Who is the creator?

I am currentphoto of quill pensly working on an exciting new Linked Data project, looking at exposing the Archives Hub metadata in a different way, that could provide great potential for new uses of the data. More on that in future posts. But it has got me thinking about the thorny issue of ‘Name of creator(s)’, as ISAD(G) says. The ‘creator’ of the archive. In RDF modelling (required for Linked Data output) we need to think about how data elements relate to eachother and be explicit about the data elements and the relationships between concepts.

Dublin Core has a widely used ‘createdBy’ element – it would be nice and easy to use that to define the relationship between the person and the archive. The ‘Sir Ernest Shakleton Collection’ createdBy Sir Ernest Shakleton. There is our statement. For RDF we’ll want to identify the names of things with URIs, but leaving that for now, what I’m interested in here is the predicate – the collection was created by Sir Ernest Shakleton, an Arctic explorer whose papers are represented on the Hub.

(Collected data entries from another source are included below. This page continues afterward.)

/-- Bytes that the controller writes to pinned memory. -/
def State.pinPut (s : State) (pins : FMap Nat) (va : Nat) (bytes : List Byte) : State :=
  (cutSectors va bytes).foldl (fun s e => s.engWrite (pinned pins e.1) e.2 false) s

/-- A length of a request block breaks R513: with such a block no payload and no response is pinned (R523). -/
def secLong (b : Nat) : Bool := decide (bits b 127 64 > 1048576) || decide (bits b 319 256 > 65536)

/-- A request block breaks a rule of R513 of its own. -/
def secBad (b : Nat) : Bool :=
  let plen := bits b 127 64
  let paddr := bits b 191 128
  let raddr := bits b 255 192
  let rlen := bits b 319 256
  bits b 63 32 != 0 || decide (plen > 1048576) || paddr % 64 != 0 || raddr % 64 != 0 || (plen == 0 && paddr != 0)
    || (rlen == 0 && raddr != 0) || decide (rlen > 65536) || bits b 511 320 != 0 || bits b 31 0 == 0 || decide (bits b 31 0 > 7)

/-- A command that the controller does not know. -/
def secUnknown (cmd : Nat) : Bool := cmd == 0 || decide (cmd > 7)

/-- A request has completed with a status; the last 64 are remembered. -/
def State.secComplete (s : State) (r : SecReq) (status : Nat) : State :=
  let done := s.secDone ++ [{ ticket := r.ticket, attest := r.attest, status := status }]
  { s with secReqs := s.secReqs.filter (fun x => x.ticket != r.ticket), secDone := done.drop (done.length - 64) }

/-- Requests at the head whose command is unknown complete BADREQ. -/
def State.secPop (s : State) : Nat → State
  | 0 => s
  | n + 1 => match s.secReqs with
    | [] => s
    | r :: _ => if !r.attest && secUnknown r.cmd then (s.secComplete r 1).secPop n else s

/-- A request is accepted: its wave gets the ticket. -/
def State.secAccept (s : State) (u st : Nat) (r : SecReq) : State :=
  let t := s.secTicket
  let s := { s with secTicket := (t + 1) % 2 ^ 32, secReqs := s.secReqs ++ [{ r with ticket := t, ctx := (s.wave u).ctx, num := s.next }], next := s.next + 1 }
  (s.secPop 16).setS u st (BitVec.ofNat 32 t)

/-- SECCALL in one wave. Its block is read after every earlier access of its threads. -/
def secWave (f : FmtS) (s : State) (x : EngIn) : EngRes :=
  let w := s.wave x.u
  let a := (regOf64 x.regs (sf f 47 42)).toNat
  let g : Rng := ⟨0, a, 0, 1, 64, false⟩
  if a % 64 ≠ 0 then .bad ⟨1, .align, 0, some a⟩
  else if s.recMode w.ctx != 0 then .bad ⟨2, .bounds, 15, none⟩
  else match firstEng (g.noncanon 3) with
    | some h => .bad h
    | none =>
      match s.pinAll w.core w.ctx 3 w.high [g] with
      | .bad h => .bad h
      | .soft code va wr => .soft code va wr
      | .wait l => .wait l
      | .ok pins s =>
        if !s.lanesDone x then .wait []
        else
          let b := (s.engRead (pinned (pins.getD 0 []) a) 64).1
          let bad := secBad b
          let p : Rng := ⟨0, bits b 191 128, 0, 1, if secLong b then 0 else bits b 127 64, false⟩
          let q : Rng := ⟨0, bits b 255 192, 0, 1, if secLong b then 0 else bits b 319 256, true⟩
          match firstEng (p.noncanon 3 ++ q.noncanon 4) with
          | some h => .bad h
          | none =>
            match s.pinAll w.core w.ctx 4 w.high [p, q] with
            | .bad h => .bad h
            | .soft code va wr => .soft code va wr
            | .wait l => .wait l
            | .ok pins s =>
              if s.secReqs.length ≥ 16 then .wait []
              else
                .ok (s.secAccept x.u (sf f 41 36)
                  { (default : SecReq) with
                    attest := false, cmd := bits b 31 0, bad := bad, paddr := p.base, plen := p.len, ppins := pins.getD 0 [],
                    raddr := q.base, rlen := q.len, rpins := pins.getD 1 [] })

/-- SECCALL: a release at device scope. -/
def execSeccall (h : Hdr) (f : FmtS) : State → Host.Outcome State Fault Refusal :=
  runWord (.seccall h f) fun s l => engWord (.seccall h f) (fun _ t => plainLane t) true (secWave f) s l

/-- Bytes of an attestation report (R521). -/
def reportBytes : Nat := 17184

/-- ATTEST in one wave: its buffer is written, and the nonce in it is read (R521). -/
def attestWave (f : FmtS) (s : State) (x : EngIn) : EngRes :=
  let w := s.wave x.u
  let a := (regOf64 x.regs (sf f 47 42)).toNat
  let g : Rng := ⟨0, a, 0, 1, reportBytes, true⟩
  let nonce : Rng := ⟨0, a + 0x40, 0, 1, 64, false⟩
  if a % 256 ≠ 0 then .bad ⟨1, .align, 0, some a⟩
  else if s.recMode w.ctx != 0 then .bad ⟨2, .bounds, 15, none⟩
  else match firstEng (g.noncanon 3) with
    | some h => .bad h
    | none =>
      match s.pinAll w.core w.ctx 3 w.high [g, nonce] with
      | .bad h => .bad h
      | .soft code va wr => .soft code va wr
      | .wait l => .wait l
      | .ok pins s =>
        if !s.lanesDone x || decide (s.secReqs.length ≥ 16) then .wait []
        else .ok (s.secAccept x.u (sf f 41 36)
          { (default : SecReq) with attest := true, raddr := a, rlen := reportBytes, rpins := pins.getD 0 [] })

/-- ATTEST. -/
def execAttest (h : Hdr) (f : FmtS) : State → Host.Outcome State Fault Refusal :=
  runWord (.attest h f) fun s l => engWord (.attest h f) (fun _ t => plainLane t) true (attestWave f) s l

/-- The status of a ticket as a wave at a level sees it: none while the request is under way, 6 where the controller does not know
it or a wave of level U names a SECCALL's. -/
def State.secStatus (s : State) (high : Bool) (t : Nat) : Option Nat :=
  let may := fun (attest : Bool) => attest || high
  match s.secReqs.find? (fun r => r.ticket == t) with
  | some r => if may r.attest then none else some 6
  | none => match s.secDone.find? (fun r => r.ticket == t) with
    | some r => some (if may r.attest then r.status else 6)
    | none => some 6

/-- SECWAIT: an acquire at device scope. -/
def execSecwait (h : Hdr) (f : FmtS) : State → Host.Outcome State Fault Refusal :=
  runWord (.secwait h f) fun s l => perWave l s fun s u mine =>
    let w := s.wave u
    match s.secStatus w.high (s.sreg u (sf f 47 42)).toNat with
    | none => .error none
    | some st =>
      let s := s.setS u (sf f 41 36) (BitVec.ofNat 32 st)
      let s := mine.foldl (fun s t => s.setP t (sf f 2 0) (st == 0)) s
      .ok ((s.acquire w.core 4).markSync u none)

/-! ## The request being served -/

/-- The request that the controller serves next. -/
def State.secHead (s : State) : Option SecReq := s.secReqs.head?

/-- The event that serves the request at the head. -/
def secOp (r : SecReq) : Instr :=
  if r.attest then .attestReport
  else match r.cmd with
    | 1 => .dbgunlock
    | 2 => .lcset
    | 3 => .nonce
    | 4 => .keygen
    | 5 => .keymap
    | 6 => .mrext
    | _ => .cert

/-- The request at the head is served, if it is of the command, as far as its lengths are right; it then completes with the
status. -/
def State.secServe (s : State) (cmd : Nat) (ok : SecReq → Bool) (f : State → SecReq → State × Nat) : State :=
  match s.secHead with
  | none => s
  | some r =>
    if r.attest || r.cmd != cmd then s
    else if r.bad || !ok r then (s.secComplete r 1).secPop 16
    else
      let x := f s r
      (x.1.secComplete r x.2).secPop 16

/-- The payload of a request. -/
def State.reqPayload (s : State) (r : SecReq) : List Byte := s.pinBytes r.ppins r.paddr r.plen

/-- The next value of the controller's random generator. -/
def State.drawRandom (s : State) : BitVec 256 × State := (Config.random s.randCount, { s with randCount := s.randCount + 1 })

/-- NONCE: a fresh nonce replaces the current one and is returned (R514). -/
def execNonce (s : State) : Host.Outcome State Fault Refusal :=
  .next (s.secServe 3 (fun r => r.plen == 0 && r.rlen == 32) fun s r =>
    let d := s.drawRandom
    (({ d.2 with nonce := some d.1 } : State).pinPut r.rpins r.raddr (leBytes d.1.toNat 32), 0))

/-- CERT: the device's certificate chain is returned (R514). -/
def execCert (s : State) : Host.Outcome State Fault Refusal :=
  .next (s.secServe 7 (fun r => r.plen == 0 && decide (Config.certChain.length ≤ r.rlen)) fun s r =>
    (s.pinPut r.rpins r.raddr Config.certChain, 0))

/-! ## Measurement (R519, R520) -/

/-- A measurement register, 48 bytes. -/
def State.mrOf (s : State) (n : Nat) : List Byte := fgetD s.mr n mrZero

/-- A measurement register is extended. -/
def State.extendMr (s : State) (n : Nat) (data : List Byte) : State := { s with mr := fput s.mr n (mrExtend (s.mrOf n) data) }

/-- MREXT: register 5 or 6 is extended with up to 64 bytes. -/
def execMrext (s : State) : Host.Outcome State Fault Refusal :=
  .next (s.secServe 6 (fun r => decide (9 ≤ r.plen) && decide (r.plen ≤ 72) && r.rlen == 0) fun s r =>
    let p := s.reqPayload r
    let n := leNat (p.take 8)
    if n == 5 || n == 6 then (s.extendMr n (p.drop 8), 0) else (s, 1))

/-- An event record of MR7: its type, the states and the consumed nonce (R520). -/
def eventRecord (type old new : Nat) (nonce : BitVec 256) : List Byte :=
  leBytes (type + old * 2 ^ 32 + new * 2 ^ 40) 16 ++ leBytes nonce.toNat 32 ++ leBytes 0 16

/-! ## Keys (R517, R518) -/

/-- A state in which tenant keys exist: DEPLOYED or DEBUG (R510). R517 has NOKEY in PROVISIONED and RMA; BLANK and RETIRED, where R510
has no tenant key either, answer the same (log entry 93). -/
def State.keysAllowed (s : State) : Bool := s.lcs == 2 || s.lcs == 3

/-- A key slot is drawn afresh. -/
def Crypt.redraw (c : Crypt) (slot : Nat) : Crypt := { c with keys := fput c.keys slot c.next, next := c.next + 1 }

/-- Every slot is drawn afresh, and KEYGEN has drawn none. -/
def Crypt.redrawAll (c : Crypt) : Crypt := { (upto 0 64).foldl Crypt.redraw c with drawn := [] }

/-- The sectors of device memory that stand in a cache or the protocol, with a property. -/
def State.cachedSectors (s : State) (p : Nat → Bool) : List Nat := s.knownSectors.filter fun x => inHbm x && p x

/-- A sector's copies are dropped without write-back. -/
def State.dropSector (s : State) (x : Nat) : State := s.recallAll x

/-- A sector's dirty copy is written to the home with its mark, and every copy is dropped; a clean one is not written (R518). -/
def State.flushSector (s : State) (x : Nat) : State :=
  match s.newer x with
  | some d => ((s.recallAll x).setHomeSector x d).setPoison x (s.poisoned x)
  | none => s.recallAll x

/-- The lines of L3 that frames hold are dropped. -/
def State.dropLines (s : State) (p : Nat → Bool) : State :=
  { s with l3 := s.l3.filter fun l => !p (l / 8192), pers := s.pers.filter fun l => !p (l / 8192) }

/-- KEYGEN: a slot is drawn afresh, and the copies of the sectors under it are dropped (R517). -/
def execKeygen (s : State) : Host.Outcome State Fault Refusal :=
  .next (s.secServe 4 (fun r => r.plen == 8 && r.rlen == 0) fun s r =>
    let k := leNat (s.reqPayload r)
    if k == 0 || k ≥ 64 then (s, 1)
    else if !s.keysAllowed then (s, 5)
    else
      let mine := fun (frame : Nat) => fgetD s.crypt.frames frame 0 == k
      let s := ((s.cachedSectors fun x => mine (x / 32768)).foldl State.dropSector s).dropLines mine
      let c := s.crypt.redraw k
      ({ s with crypt := { c with drawn := if c.drawn.contains k then c.drawn else c.drawn ++ [k] } }, 0))

/-- KEYMAP: the dirty copies of the frames are written back under their old key, every copy is dropped, and the frames get
the new key id (R518). -/
def execKeymap (s : State) : Host.Outcome State Fault Refusal :=
  .next (s.secServe 5 (fun r => r.plen == 16 && r.rlen == 0) fun s r =>
    let p := leNat (s.reqPayload r)
    let first := bits p 17 0
    let n := bits p 35 18 + 1
    let k := bits p 41 36
    if bits p 127 42 != 0 || first + n > 262144 then (s, 1)
    else if k != 0 && !s.crypt.drawn.contains k then (s, 5)
    else
      let mine := fun (frame : Nat) => decide (first ≤ frame) && decide (frame < first + n)
      let s := ((s.cachedSectors fun x => mine (x / 32768)).foldl State.flushSector s).dropLines mine
      ({ s with crypt := { s.crypt with frames := (upto first n).foldl (fun m j => fsetD m j k 0) s.crypt.frames } }, 0))

/-! ## Lifecycle (R509 to R512, R516) -/

/-- The transitions that a command may make: LCSET, or DBGUNLOCK. -/
def mayChange (cmd old new : Nat) : Bool :=
  if cmd == 1 then old == 2 && new == 3
  else (old == 0 && new == 1) || (old == 1 && new == 2) || (old == 3 && new == 2) || (old == 2 && new == 4) || (old == 3 && new == 4)
    || (old == 4 && new == 5)

/-- The debug port is open in a lifecycle state. -/
def portOpen (l : Nat) : Bool := l == 3 || l == 4

/-- Bytes from one place to before another. -/
def slice (l : List Byte) (a b : Nat) : List Byte := (l.drop a).take (b - a)

/-! ### Signatures (R509) -/

/-- The SHA-384 of Kilern's public key as the fuses hold it, 0 the RSA key and 1 the SLH-DSA key (R507). -/
def keyHash (k : Nat) : List Byte := (upto (8 + 6 * k) 6).flatMap fun j => leBytes (Config.fuse j).toNat 8

/-- A signed object: a body, the RSA signature of it and the SLH-DSA signature of it, at its end (R516). It is accepted where each
public key that it carries has the hash of the fuses, and both signatures verify over the body (R509). `carried` gives the keys that it
carries; a signature is checked under Kilern's key where it carries none. -/
def signedOk (l : List Byte) (carried : Nat → Option (List Byte)) : Bool :=
  let n := l.length - 16608
  let body := l.take n
  let key := fun k => (carried k).getD (Config.kilernKey k)
  decide (16608 ≤ l.length)
    && (upto 0 2).all (fun k => match carried k with
      | some p => sha384 p == keyHash k
      | none => true)
    && Config.rsaVerifies (key 0) body (slice l n (n + 384)) && Config.slhVerifies (key 1) body (slice l (n + 384) (n + 16608))

/-- A token's signatures: it carries no key (R516). -/
def tokenSigned (l : List Byte) : Bool := signedOk l fun _ => none

/-- A firmware image's signatures. -/
def imageSigned (n : Nat) : Bool := signedOk (Config.firmware n) (Config.imageKey n)

/-- Every byte is zero. -/
def allZero (l : List Byte) : Bool := l.all (· == 0)

/-- The layout of a token (R516), first check. -/
def tokenLaid (l : List Byte) : Bool :=
  l.length == 16736 && leNat (slice l 0 4) == 0x4B425444 && allZero (slice l 4 8) && allZero (slice l 0x48 0x50) && allZero (slice l 0x52 0x80)

/-- The checks of a token, in order: the status of the first that fails, or 0. -/
def State.tokenStatus (s : State) (cmd : Nat) (l : List Byte) : Nat :=
  let old := leNat (slice l 0x50 0x51)
  let new := leNat (slice l 0x51 0x52)
  if !tokenLaid l then 1
  else if !tokenSigned l then 2
  else if slice l 8 0x28 != (upto 0 4).flatMap fun j => leBytes (s.idItem j) 8 then 2
  else if old != s.lcs || !mayChange cmd old new then 3
  else if some (leNat (slice l 0x28 0x48)) != s.nonce.map BitVec.toNat then 4
  else 0

/-- Every sector of device memory is zero under its frame's key, and no cache holds a copy; the host's memory stays (R512). -/
def State.wipeMemory (s : State) : State :=
  let s := s.knownSectors.foldl State.dropSector s
  let s := { s with cores := fmapAll (fun _ k => { k with l1 := [] }) s.cores }
  { s with
    mem := s.mem.filter (fun e => !inHbm (e.1 / 64)), poison := s.poison.filter (fun x => !inHbm x), l3 := [], pers := [],
    crypt := { s.crypt with
      sectors := [], base := s.crypt.key 0, sealed := s.crypt.frames.map fun e => (e.1, s.crypt.key e.2) } }

/-- The completion entries of a queue that wait are written, as far as its ring has room. -/
def State.writeCompletions (s : State) (q : Nat) : State :=
  (upto 0 (s.queue q).pend.length).foldl (fun s _ => s.writeCompletion q) s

The only trouble with this is that the collection was not created by him. Well, it was and it wasn’t. The ‘collection’ as a group of things was created by him. That particular group of things would not exist otherwise. But people will usually take ‘created by’ to mean ‘authored by’. It is quite possible that none of the items in the collection were authored by Sir Ernest Shakleton. ISAD(G) refers to the ‘creation, accumulation and maintenance’ and uses ‘creator’ as shorthand for these three different activities. EAD uses ‘origination’ for the ‘individual or organisation responsible for the creation, accumulation or assembly of the described materials’. Maybe that definition is more accurate because it says ‘or assembly’. The idea of an originator appears to get nimbly around the fact that the person or organisation we attribute the archive to is not necessarily the author – they did not necessary create any of the records. But the OED defines the originator as the person who originates something, the creator.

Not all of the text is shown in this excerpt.